Metadata-Version: 2.1
Name: data-pipelines-cli
Version: 0.5.0
Summary: CLI for data platform
Home-page: https://github.com/getindata/data-pipelines-cli/
Author: Andrzej Swatowski
Author-email: andrzej.swatowski@getindata.com
License: Apache Software License (Apache 2.0)
Keywords: dbt airflow cli
Platform: UNKNOWN
Classifier: Development Status :: 1 - Planning
Classifier: Programming Language :: Python :: 3.7
Classifier: Programming Language :: Python :: 3.8
Classifier: Programming Language :: Python :: 3.9
Requires-Python: >=3
Description-Content-Type: text/markdown
Provides-Extra: docker
Provides-Extra: datahub
Provides-Extra: tests
Provides-Extra: gcp
Provides-Extra: s3
License-File: LICENSE

# data-pipelines-cli

CLI for data platform

## Installation
TODO

## Usage
First, create a repository with a global configuration file that you or your organization will be using. The repository
should contain `dp.yml.tmpl` file looking similar to this:
```yaml
username: YOUR_USERNAME
templates:
  my-first-template:
    template_name: my-first-template
    template_path: https://github.com/<YOUR_USERNAME>/<YOUR_TEMPLATE>.git
source_type: bigquery
```
Thanks to the [copier](https://copier.readthedocs.io/en/stable/), you can leverage Jinja template syntax to create
easily modifiable configuration templates. Just create `copier.yml` file next to the `dp.yml.tmpl` one and configure
the template questions (read more at [copier documentation](https://copier.readthedocs.io/en/stable/configuring/)).

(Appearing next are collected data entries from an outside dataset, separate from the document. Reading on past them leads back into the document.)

-- ==== Sys2Proof/Machine/Recorder.lean ====
section
/-! DEFINITION. Recorder.lean: the event recorder's ring, cursors and software records (R510 to R517). -/
namespace Sys2Proof.Machine

/-- A requester's own instance of a banked entry (R415). -/
def State.rqBank (s : State) (rq : Requester) (k : Nat) : U64 := tget 0 s.bank (slotKey rq k)
def State.setRqBank (s : State) (rq : Requester) (k : Nat) (v : U64) : State := { s with bank := tput s.bank (slotKey rq k) v }

/-- A record's bytes in the ring (R511). -/
def recBytes (r : Rec) : List Byte :=
  let body := leBytes 2 r.type.toNat ++ leBytes 2 r.payload.length ++ leBytes 5 r.opsec ++ leBytes 4 r.pwrcyc ++ leBytes 3 r.seq ++ r.payload
  let b := body ++ leBytes 4 (crc32c 0xFFFFFFFF body)
  b ++ List.replicate (recSize r.payload.length - b.length) 0

/-- A block of the ring is begun (R510): its old records are discarded and counted, its space is zero. -/
def State.beginBlock (s : State) (b : Nat) : State :=
  let s := if s.ring.any (·.block == b) then s.incWrap Key.evrCnt 15 0 1 else s
  { s.store (Sys2Proof.Machine.ringBase + b * 4096) (List.replicate 4096 0) with
    ring := s.ring.filter (·.block != b), ringBlock := b, ringOff := 0 }

/-- EVR_MRAM_WRITE (R510, R513, R579): the oldest staged record is written, unless a supply warning holds writes (R190). -/
def execEvrMramWrite (s : State) : Out :=
  .next (match s.staged with
    | [] => s
    | r :: rest =>
      if s.warn ∨ !s.pwrgood ∨ s.aonPor then s
      else
        let n := recSize r.payload.length
        let s := if s.ringOff = 0 then s.beginBlock s.ringBlock
          else if 4096 < s.ringOff + n then s.beginBlock ((s.ringBlock + 1) % 4096) else s
        { s.store (Sys2Proof.Machine.ringBase + s.ringBlock * 4096 + s.ringOff) (recBytes r) with
          staged := rest
          ring := s.ring ++ [⟨r.seq, s.ringBlock, s.ringOff, n, false⟩]
          ringBlock := if s.ringOff + n = 4096 then (s.ringBlock + 1) % 4096 else s.ringBlock
          ringOff := (s.ringOff + n) % 4096 })

def ecOk : Nat := 0
def ecGone : Nat := 1
def ecNotYet : Nat := 2
def ecTorn : Nat := 3

/-- The state of the record with a SEQ, and its bytes where it is in the ring whole (R515). -/
def State.recAt (s : State) (q : Nat) : Nat × List Byte :=
  match s.ring.find? (·.seq == q) with
  | some r => if r.torn then (ecTorn, []) else (ecOk, s.bytes (Sys2Proof.Machine.ringBase + r.block * 4096 + r.off) r.len)
  | none => if s.staged.any (·.seq == q) ∨ (q + 2 ^ 24 - s.evSeq) % 2 ^ 24 < 2 ^ 23 then (ecNotYet, []) else (ecGone, [])

/-- A cursor write copies the record (R515). -/
def State.evrCursor (s : State) (rq : Requester) (v : U64) : State :=
  let q := bf v 23 0
  let (st, bs) := s.recAt q
  let ws := bytesWords 512 bs
  let s := (List.range 512).foldl (fun s i => s.setRqBank rq (Key.evrRecord i) (ws.getD i 0)) s
  s.setRqBank rq Key.evrCursor (w64 (st * 2 ^ 62 + bs.length * 2 ^ 24 + q))

/-- EVR_CURSOR_WRITE (R515). -/
def execEvrCursorWrite (rq : Requester) (v : U64) (s : State) : Out :=
  .next (s.guarded (s.checkWrite rq Key.evrCursor v) (s.evrCursor rq v))

/-- A software record is formed (R516); its SEQ is readable. -/
def State.evrUser (s : State) (rq : Requester) (v : U64) : State :=
  let bytes := ((List.range 255).flatMap (fun i => leBytes 8 (s.rqBank rq (Key.evrUserBuf i)).toNat)).take (bf v 11 0)
  let s := s.recordBytes (bf v 63 48) bytes
  s.setRqBank rq Key.evrUserCtl (w64 s.lastSeq)

/-- EVR_USER_CTL (R516). -/
def execEvrUserCtl (rq : Requester) (v : U64) (s : State) : Out :=
  .next (s.guarded (s.checkWrite rq Key.evrUserCtl v) (s.evrUser rq v))

/-- EVR_CLEAR (R517), with the token's key slot and counter: none where no record of the ring has the SEQ. -/
def State.evrClear (s : State) (slot counter q : Nat) : Option State :=
  match s.ring.span (·.seq != q) with
  | (a, r :: rest) =>
    let old := (a ++ [r]).headD r
    some { s.record 1 [w64 slot, w64 counter, w64 old.seq, w64 q] with ring := rest }
  | (_, []) => none

/-- OPSEC_COMMIT (R512): the root island commits both counts, once an hour. -/
def execOpsecCommit (s : State) : Out :=
  .next (if s.phase = phReset ∨ s.hourNow ≤ s.opsecHour then s else { s.commitOpsec with opsecHour := s.hourNow })

end Sys2Proof.Machine
end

Then, run `dp init <CONFIG_REPOSITORY_URL>` to initialize **dp**. You can also drop `<CONFIG_REPOSITORY_URL>` argument,
**dp** will get initialized with default example config (although keep in mind it is very basic).

### Project creation

You can use `dp create <NEW_PROJECT_PATH>` to choose one of the templates added before and create the project in
`<NEW_PROJECT_PATH>` directory. You can also use `dp create <NEW_PROJECT_PATH> <LINK_TO_TEMPLATE_REPOSITORY>` to point
directly to a template repository. If `<LINK_TO_TEMPLATE_REPOSITORY>` proves to be a name of the template defined in
**dp**'s config file, `dp create` will choose the template by the name instead of trying to download the repository.

`dp template-list` lists all added templates.

### Project deployment

`dp deploy` will sync with your bucket provider. Provider will be chosen automatically based on the remote URL.
`dp deploy` also requires user to point to JSON or YAML file with provider-specific data like access tokens or project
names. E.g., to connect with Google Cloud Storage, one should run:
```bash
echo '{"token": "<PATH_TO_YOUR_TOKEN>", "project_name": "<YOUR_PROJECT_NAME>"}' > gs_args.json
dp deploy "gs://<YOUR_GS_PATH>" --blob-args gs_args.json
```

When finished, call `dp clean` to remove compilation related directories.

### Variables
You can put dictionary of variables to be passed to `dbt` in your `config/<ENV>/dbt.yml` file, following the convention
presented in [the guide at dbt site](https://docs.getdbt.com/docs/building-a-dbt-project/building-models/using-variables#defining-variables-in-dbt_projectyml).
E.g., if one of fields of `config/<SNOWFLAKE_ENV>/snowflake.yml` looks like this:
```yaml
schema: "{{ var('snowflake_schema') }}"
```
you should put following in your `config/<SNOWFLAKE_ENV>/dbt.yml` file:
```yaml
vars:
  snowflake_schema: EXAMPLE_SCHEMA
```
and then run your `dp run --env <SNOWFLAKE_ENV>` (or any similar command).

## Contributing
Pull requests are welcome. For major changes, please open an issue first to discuss what you would like to change.

Please make sure to update tests as appropriate.